ALEX: Yeah, a number of times. A long time ago, I got an agent in Los Angeles for my acting stuff. I found that I didn’t get along with Los Angeles as a city. It was bad because I was mixing with quite a lot of British actors, and that goes back to the super competitive, not collaborative sort of part of that industry that I’ve never really been comfortable with. But also, we’ve done some music stuff there and there are some lovely people I know in Los Angeles.

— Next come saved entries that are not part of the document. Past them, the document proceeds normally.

-- ==== Sys2Proof/Machine/LifeCycle.lean ====
section
/-! DEFINITION. The life cycle (R337 to R355): the decoding of the word, the steps of a transition and of SCRAP, and the manufacturing commands. Log entries of this file: DEDUCED 147, 240. -/

namespace Sys2Proof.Machine

/-- The states that permit secure debug (R337). -/
def debugState (lc : Nat) : Bool := lc == 1 || lc == 4 || lc == 5

/-- How many bits of a value are 1. -/
def popCount (w v : Nat) : Nat := ((List.range w).filter (fun i => v.testBit i)).length

/-- Bits on which three copies differ. -/
def copiesDiffer {w : Nat} (v : Vector (BitVec w) 3) : Nat := popCount w ((v[0] ^^^ v[1]) ||| (v[0] ^^^ v[2])).toNat

/-- Physical bits of the word and journal on which the copies differ (`LC_STATE.disagree`). -/
def Otp.disagree (o : Otp) : Nat :=
  copiesDiffer o.word +
  (List.range 16).foldl (fun a n =>
    a + copiesDiffer #v[(o.journal[0]).getD n 0, (o.journal[1]).getD n 0, (o.journal[2]).getD n 0]) 0

/-- The target flag of the pending record, if there is one (R341, R348). -/
def Otp.pendingTarget (o : Otp) : Option Nat :=
  match o.pending with
  | some n => recordTarget (o.record n)
  | none => none

/-- A record that did not happen: neither pending nor free, and neither DONE nor VOID (R348). -/
def Otp.spoiledRecord (o : Otp) (n : Nat) : Bool :=
  !recordPending (o.record n) && !o.recordFree n && pairAt (o.record n) stepDone != .set &&
    pairAt (o.record n) stepVoid != .set

/-- Every such record is marked VOID (R348). -/
def Otp.voidRecords (o : Otp) : Otp :=
  (List.range 16).foldl (fun o n => if o.spoiledRecord n then o.markStep n stepVoid else o) o

/-- A share is programmed and is not all ones (`KS_STATUS.share_present`). -/
def Otp.sharePresent (o : Otp) : Bool := vote o.share != 0 && vote o.share != BitVec.allOnes 512

/-- Several steps of the transition. -/
def State.lcRuns : Nat → State → State
  | 0, s => s
  | n + 1, s => State.lcRuns n s.lcNext

/-- LC_STEPS_RUN: after its reset the RP runs the next steps of the transition (R345, R347), while it may program OTP and no hold covers RP or KA (R350, R354). -/
def execLcStepsRun (dt steps : Nat) (s : State) : Host.Outcome State Fault Refusal :=
  let s := s.tick dt
  if s.boot.lcRun.isSome && s.fget Fld.DEV_BOOT_STATUS_phase 0 ≤ 1 && !s.gnt.rpDue && s.rpPrograms && !s.islandHeld 0x05 then
    .next (State.lcRuns (min steps 6) s)
  else .next s

/-- The transition that a pending record stands for: its state before is that of the word without the target flag (R341, R348). -/
def Otp.pendingRun (o : Otp) (n flag : Nat) : LcRun :=
  let v := o.voted
  let before := v &&& ~~~(pairMask 32 flag)
  let after := v ||| pairMask 32 flag
  ⟨some n, flag, wordState before, wordState after, wordEpoch before, 0⟩

/-- The resumption of a pending record at boot (R348): its remaining steps run, and the reset follows. -/
def State.lcResume (s : State) (n flag : Nat) : State :=
  let s := { s with boot := { s.boot with lcRun := some (s.otp.pendingRun n flag), resumed := true } }
  State.lcRuns 6 s

/-- The manufacturing commands are accepted (R344): the RP is in the BLANK path. -/
def State.blankPath (s : State) : Bool :=
  s.fget Fld.DEV_BOOT_STATUS_phase 0 == 1 && s.lc == 0 && !s.gnt.rpDue && s.boot.lcRun.isNone && s.rpPrograms

/-- MANUFACTURING_PROGRAM_TRIM: bits of the trim block are set (R344). -/
def execManufacturingProgramTrim (dt : Nat) (data : Bytes) (s : State) : Host.Outcome State Fault Refusal :=
  let s := s.tick dt
  if s.blankPath then .next { s with otp := { s.otp with trim := s.otp.trim ||| BitVec.ofNat 2048 (leNat data) } } else .next s

/-- A journal record begins: its target field, dual-rail, then INTENT (R345, R346). -/
def Otp.intend (o : Otp) (n flag : Nat) : Otp :=
  let m := (List.range 4).foldl (fun a j => a ||| BitVec.ofNat 64 ((if flag.testBit j then 2 else 1) <<< (2 * j))) (0 : BitVec 64)
  (o.markRecord n m).markStep n stepIntent

/-- MANUFACTURING_TRANSITION_FACTORY: the journalled transition from BLANK to FACTORY begins (R342, R344). -/
def execManufacturingTransitionFactory (dt : Nat) (s : State) : Host.Outcome State Fault Refusal :=
  let s := s.tick dt
  match s.otp.freeRecord with
  | some n =>
    if s.blankPath then
      .next { s with otp := s.otp.intend n 0, boot := { s.boot with lcRun := some ⟨some n, 0, 0, 1, 0, 0⟩ } }
    else .next s
  | none => .next s

/-- MANUFACTURING_TRANSITION_SCRAP: the transition from BLANK to SCRAP begins (R342, R344, R347). -/
def execManufacturingTransitionScrap (dt : Nat) (s : State) : Host.Outcome State Fault Refusal :=
  let s := s.tick dt
  if s.blankPath then .next { s with boot := { s.boot with lcRun := some ⟨none, 11, 0, 6, 0, 0⟩ } } else .next s

end Sys2Proof.Machine
end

In New York, when we showed up to do some gigs, friends of friends were falling over themselves to lend us gear and help us out. It was all for free. They just wanted to help out. Obviously, we’ll reciprocate, and we have reciprocated when people come over here. In Los Angeles, I understood that we were going to be getting “mates rates” for the gear we were borrowing. What I didn’t realize is that, for the upright bass that we borrowed, when we brought it back, the guy was like, “This is how much money you owe me” and it was four times what a rental place would have cost. I was like, “Oh, I thought we were getting mates rates” and he was like, “Yeah, my mate is getting me a deal.” I was like, “Oh, it doesn’t mean that in England. It would mean that I’d be getting the deal.” He was like, “Not here.” That was a learning curve.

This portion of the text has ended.